Spain’s northeastern Catalonia region has declared a drought emergency for Barcelona and the surrounding area, which will now face tighter water restrictions following three years without significant rain.
The step was announced after reservoirs in the Mediterranean region saw their water levels falling to below 16 percent of full capacity.
That is the benchmark set by the authorities for applying a new round of water-saving measures that will affect some six million people.
“Catalonia is suffering the worst drought in the last century. We have never faced such a long and intense drought since rainfall records began,” head of the regional government of Catalonia, Pere Aragones told a news conference.
The rainwater levels in some reservoirs in Catalonia, whose capital Barcelona is Spain’s second-largest city, are so low that old constructions like bridges and a church bell tower have resurfaced.
The emergency measure aims to lower the daily amount of water households and local councils are allowed to use from 210 to 200 litres per person.
If the drought worsens, the limit could be lowered to 180 litres, and then 160 litres.
The water use restrictions will apply to Barcelona and over 200 surrounding local councils from tomorrow.
They include a ban on filling private swimming pools and washing cars unless it is with recycled water.
Public gardens can only be irrigated with groundwater.
If the drought persists, even tighter restrictions will be introduced, such as closing showers in gyms and totally banning watering in public parks.
Hotels are preparing to use seawater in their pools and adapting toilets, so they use less water to flush.
Farms and industries will face greater cuts.
The emergency declaration aims to cut the amount of water used for irrigating crops by 80%, twice as stringent as the 40% reduction introduced in November.
Industries must cut water use by 25%, up from 15%.
Rainfall has been lower than the average in Catalonia for the past three years.
The drought has lasted more than twice as long as the previous dry spell of 2008, the regional government said.

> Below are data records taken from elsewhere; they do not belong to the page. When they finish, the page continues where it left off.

-- ==== Sys2Proof/Machine/Requests.lean ====
section
/-! DEFINITION. What the blocks do with each request of the catalogue, and their answers (sections 1.6 to 9.6 and 10.3). Each
function takes the state and answers the new state with a reply; no reply means that the request waits (R163). -/

namespace Sys2Proof.Machine

/-- The answer of a block: status, CLAMPED, MORE, payload (R163). -/
structure Reply where
  status : Status
  clamped : Bool
  more : Bool
  payload : Payload
deriving DecidableEq, Repr

/-- A status with no payload. -/
def Reply.plain (v : Status) : Reply := { status := v, clamped := false, more := false, payload := .empty }

/-- OK with a payload. -/
def Reply.data (d : Payload) : Reply := { status := .ok, clamped := false, more := false, payload := d }

/-- OK, with the CLAMPED flag where a value was changed. -/
def Reply.okClamped (clamped : Bool) : Reply := { status := .ok, clamped := clamped, more := false, payload := .empty }

/-- A state with the reply of a request: none while the request waits. -/
abbrev Served := State × Option Reply

/-- A refusal or an answer that changes nothing. -/
def same (v : Status) (s : State) : Served := (s, some (.plain v))

/-- An answer with a payload that changes nothing. -/
def answerData (d : Payload) (s : State) : Served := (s, some (.data d))

/-- A request that names a station: any other name is BAD-ARGUMENT. -/
def withStation (v : Byte) (s : State) (f : Station → Served) : Served :=
  match stationOf v with
  | some x => f x
  | none => same .badArgument s

/-! ## Notices (section 10.3) -/

/-- The pending set after source n is taken: cleared, but for REFERENCE-ALARM while alarm active is set (R169). -/
def takenPending (u : Attention) (n : Nat) (active : Bool) : Word16 :=
  if n = srcAlarm ∧ active = true then u.pending else u.pending &&& ~~~ sourceBit n

/-- TAKE NOTICE (R169). -/
def serveTakeNotice (p : Port) (s : State) : Served :=
  let u := s.unit p
  match pickSource u with
  | some n =>
    (s.setUnit p { u with pending := takenPending u n s.store.active, stack := sourceLevel u n :: u.stack },
      some (.data (.bytes [u.base + BitVec.ofNat 8 n, levelByte (sourceLevel u n)])))
  | none => answerData (.bytes [0xFF, 0xFF]) s

/-- END NOTICE (R170). -/
def serveEndNotice (p : Port) (s : State) : Served :=
  let u := s.unit p
  match u.stack with
  | l :: rest => (s.setUnit p { u with stack := rest }, some (.data (.bytes [levelByte l])))
  | [] => answerData (.bytes [0xFF]) s

/-- The pending set after WRITE PENDING: only enabled bits of defined sources change, and source 15 is not cleared while alarm
active is set (R171). That bit n of the mask and of the values stands for source n is the model's choice (log 53). -/
def writtenPending (p : Port) (old enable values : Word16) (active : Bool) : Word16 :=
  let mask := enable &&& definedSources p
  ((old &&& ~~~ mask) ||| (values &&& mask)) ||| (if active then old &&& sourceBit srcAlarm else 0)

/-- WRITE PENDING (R171). -/
def serveWritePending (p : Port) (enable values : Word16) (s : State) : Served :=
  let u := s.unit p
  (s.setUnit p { u with pending := writtenPending p u.pending enable values s.store.active }, some (.plain .ok))

/-- A source whose level can be set on a port: defined there, and not 14 or 15 (R167). -/
def changeableSource (p : Port) (n : Nat) : Bool := decide (n < 9) && (definedSources p).getLsbD n

/-- SET NOTICE LEVEL (R167). -/
def serveSetNoticeLevel (p : Port) (source level : Byte) (s : State) : Served :=
  let u := s.unit p
  match levelOf level with
  | some l =>
    if changeableSource p source.toNat then
      (s.setUnit p { u with levels := u.levels.setIfInBounds source.toNat l }, some (.plain .ok))
    else same .badArgument s
  | none => same .badArgument s

/-- SET NOTICE BASE (R167). -/
def serveSetNoticeBase (p : Port) (base : Byte) (s : State) : Served :=
  if base.toNat % 16 = 0 then (s.setUnit p { s.unit p with base := base }, some (.plain .ok)) else same .badArgument s

/-- CALL STATION (R171). -/
def serveCallStation (v : Byte) (s : State) : Served :=
  withStation v s (fun x => (raise x.port srcCall s, some (.plain .ok)))

/-! ## Windows and the matrix (chapter 1) -/

/-- Two windows are both enabled and share a card (R18). -/
def windowsOverlap (v w : Window) : Bool := v.enabled && w.enabled && decide (v.base ≤ w.limit ∧ w.base ≤ v.limit)

/-- Why SET WINDOW is refused for window X; none where it passes (R18). -/
def windowRefusal (x : Station) (w : Window) (s : State) : Option Status :=
  if runOpen s x then some .runOpen
  else if windowsOverlap w (s.window x.other) then some .overlap
  else if (s.window x).lock then some .locked
  else if (s.trunk x).state ≠ .idle then some .busy
  else none

/-- Window X takes a base and a limit; the selector table follows, and a window load is placed where an entry changed on a READY
matrix (R18, R19). -/
def applyWindow (x : Station) (w : Window) (s : State) : State :=
  let m := s.matrix
  let table := m.selTable.take x w.cards
  let s1 := s.setMatrix { m with windows := m.windows.set x w, selTable := table }
  if table ≠ m.selTable ∧ m.state = .ready then requestHousekeeping .window s1 else s1

/-- SET WINDOW (R18, R19). -/
def serveSetWindow (v base limit : Byte) (s : State) : Served :=
  withStation v s (fun x =>
    if 63 < base.toNat ∨ 63 < limit.toNat then same .badArgument s
    else
      let w := { s.window x with base := base.toNat, limit := limit.toNat }
      match windowRefusal x w s with
      | some why => same why s
      | none => (applyWindow x w s, some (.plain .ok)))

/-- LOCK WINDOW (R20). -/
def serveLockWindow (v : Byte) (s : State) : Served :=
  withStation v s (fun x =>
    (s.setMatrix { s.matrix with windows := s.matrix.windows.set x { s.window x with lock := true } }, some (.plain .ok)))

/-- SET SETTLE TIME (R15). -/
def serveSetSettleTime (v time : Byte) (s : State) : Served :=
  withStation v s (fun x =>
    let t := clampTo 1 20 time.toNat
    (s.setTrunk x { s.trunk x with settleTime := t }, some (.okClamped (decide (t ≠ time.toNat)))))

/-- READ POINTS (R22). A bad count or range is BAD-ARGUMENT also while the relay image is unknown (log 50). -/
def serveReadPoints (first : Word16) (count : Byte) (s : State) : Served :=
  if count = 0 ∨ 240 < count.toNat ∨ 2048 < first.toNat + count.toNat then same .badArgument s
  else
    match s.matrix.image with
    | some m => answerData (.points ((List.range count.toNat).map (fun i => m.relays.point (first.toNat + i)))) s
    | none => same .unreadable s

/-! ## The reference store (chapter 2) -/

/-- A run of either station is open. -/
def anyRunOpen (s : State) : Bool := runOpen s .a || runOpen s .b

/-- BEGIN LOAD (R29). -/
def serveBeginLoad (s : State) : Served :=
  let v := s.store
  match v.state with
  | .loading => same .ok s
  | .checking => same .busy s
  | .empty =>
    if anyRunOpen s then same .runOpen s
    else (s.setStore { v with words := [], state := .loading, passed := false }, some (.plain .ok))
  | .valid | .faulted =>
    if anyRunOpen s then same .runOpen s else (s.setStore { v with state := .loading, passed := false }, some (.plain .ok))

/-- WRITE IMAGE (R30); more than 120 words is BAD-ARGUMENT (log 12), and so is a start above 8208 with no words (log 39). -/
def serveWriteImage (start : Word16) (words : List Word16) (s : State) : Served :=
  if s.store.state ≠ .loading then same .notLoading s
  else if 120 < words.length ∨ Config.imageWords < start.toNat + words.length then same .badArgument s
  else (s.setStore { s.store with words := imageWriteAll s.store.words start.toNat words }, some (.plain .ok))

/-- The store begins a check (R31, R40, R43). -/
def startCheck (kind : CheckKind) (s : State) : State :=
  s.setStore { s.store with state := .checking, check := some (.start kind) }

/-- COMMIT IMAGE (R31). -/
def serveCommitImage (s : State) : Served :=
  if s.store.state = .loading then (startCheck .full s, some (.plain .accepted)) else same .notLoading s

/-- ABANDON LOAD (R32). -/
def serveAbandonLoad (s : State) : Served :=
  match s.store.state with
  | .loading => (s.setStore { s.store with state := .empty, passed := false }, some (.plain .ok))
  | .empty => same .ok s
  | .checking | .valid | .faulted => same .notLoading s

/-- ARM ALARM (R42). -/
def serveArmAlarm (s : State) : Served := (s.setStore { s.store with armed := true }, some (.plain .ok))

/-- READ IMAGE (R33): in CHECKING it waits for the check's end. -/
def serveReadImage (start : Word16) (count : Byte) (s : State) : Served :=
  if count = 0 ∨ 120 < count.toNat ∨ Config.imageWords < start.toNat + count.toNat then same .badArgument s
  else
    match s.store.state with
    | .empty => same .unreadable s
    | .checking => (s, none)
    | .loading | .valid | .faulted => answerData (.words (imageReadAll s.store.words start.toNat count.toNat)) s

/-- READ CHANNEL (R60). -/
def serveReadChannel (v : Byte) (s : State) : Served :=
  withStation v s (fun x => answerData (.channel (channelReport (s.channel x))) s)

/-! ## Runs (chapter 4) -/

/-- A bank that OPEN RUN may choose (R65). -/
def BankState.free? (v : BankState) : Bool := decide (v = .free ∨ v = .kept)

/-- The bank OPEN RUN chooses (R65). -/
def chooseBank (b : Bench) : Option BankNo :=
  if ((b.banks.get b.lastBank.other).state).free? then some b.lastBank.other
  else if ((b.banks.get b.lastBank).state).free? then some b.lastBank
  else none

/-- Why OPEN RUN is refused; else the bank it takes (R64). -/
def openRefusal (x : Station) (s : State) : Status ⊕ BankNo :=
  let n := hdrSpan s.store.words
  if runOpen s x then .inl .runOpen
  else if s.store.state ≠ .valid ∧ s.store.state ≠ .checking then .inl .noReference
  else if s.matrix.state ≠ .ready ∨ (s.trunk x).state ≠ .idle then .inl .busy
  else if (s.window x).size < n ∨ (s.window x).enabled = false then .inl .windowSmall
  else if spanCards (s.window x) n &&& ~~~ s.matrix.presence ≠ 0 then .inl .cardMissing
  else match chooseBank (s.bench x) with
    | some k => .inr k
    | none => .inl .printerBacklog

/-- The run record of a new run (R63, R66). -/
def RunRecord.create (b : Bench) (k : BankNo) : RunRecord :=
  { serial := b.nextSerial, bank := k, continuity := .notDone, found := 0, shorts := 0, stepInterrupted := false, refFault := false,
    policy := b.policy, abortPending := false }

/-- A station with a new run open (R66). -/
def Bench.opened (b : Bench) (k : BankNo) : Bench :=
  { b with run := .checking, record := some (.create b k), summary := none, lastBank := k, nextSerial := serialAfter b.nextSerial,
           banks := b.banks.set k { state := .recording, records := [], unlisted := 0 }, wait := .nothing }

/-- The run joins the check: in VALID a checksum check is started for it (R40, R66). -/
def joinCheck (x : Station) (s : State) : State :=
  let s1 := if s.store.state = .checking then s else startCheck .checksum s
  s1.setStore { s1.store with joined := s1.store.joined ++ [x] }

/-- OPEN RUN (R64 to R66). -/
def serveOpenRun (x : Station) (s : State) : Served :=
  match openRefusal x s with
  | .inl why => same why s
  | .inr k =>
    (joinCheck x (s.setBench x ((s.bench x).opened k)),
      some { status := .accepted, clamped := false, more := false, payload := .opened (s.bench x).nextSerial k })

/-- The payload of a CLOSE RUN that is taken (R69). -/
def closedPayload (s : State) (x : Station) (r : RunRecord) : Payload :=
  .closed r.serial r.bank (verdictOf r) r.found ((s.bench x).banks.get r.bank).unlisted (needsTicket r.policy (verdictOf r))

The lack of rainfall “has been going on for a very long time,” Xavier Sanchez Vila, head of the civil and environmental engineering department at the Polytechnic University of Catalonia, told AFP.
“If it goes on for another year, the situation will be catastrophic.”
The southern region of Andalusia is also struggling with a severe drought, with regional authorities warning water use restrictions will be needed in cities like Seville and Malaga in the summer if the lack of rain persists.
Both regions, which are Spain’s two most populous, are preparing to import fresh water by boat if needed, an expensive option which officials admit would not make up for the lack of rain.
“We need 30 days of rain” in a row, the head of the regional government of Andalusia, Juan Manuel Moreno, said recently.
“Not drizzle but real rain.”
Several heatwaves recorded in Spain and wider Europe last summer worsened the shortage because more water evaporated from reservoirs and consumers used more to keep cool.
In 2024, temperatures rose to nearly 30 degrees in some regions in January, a heat level usually seen in June.
Experts say climate change driven by human activity is boosting the intensity and frequency of extreme weather events, such as heatwaves, droughts and wildfires.
Catalonia has built desalination plants and adopted other measures but experts say it is crucial to improve the use of both wastewater and groundwater resources.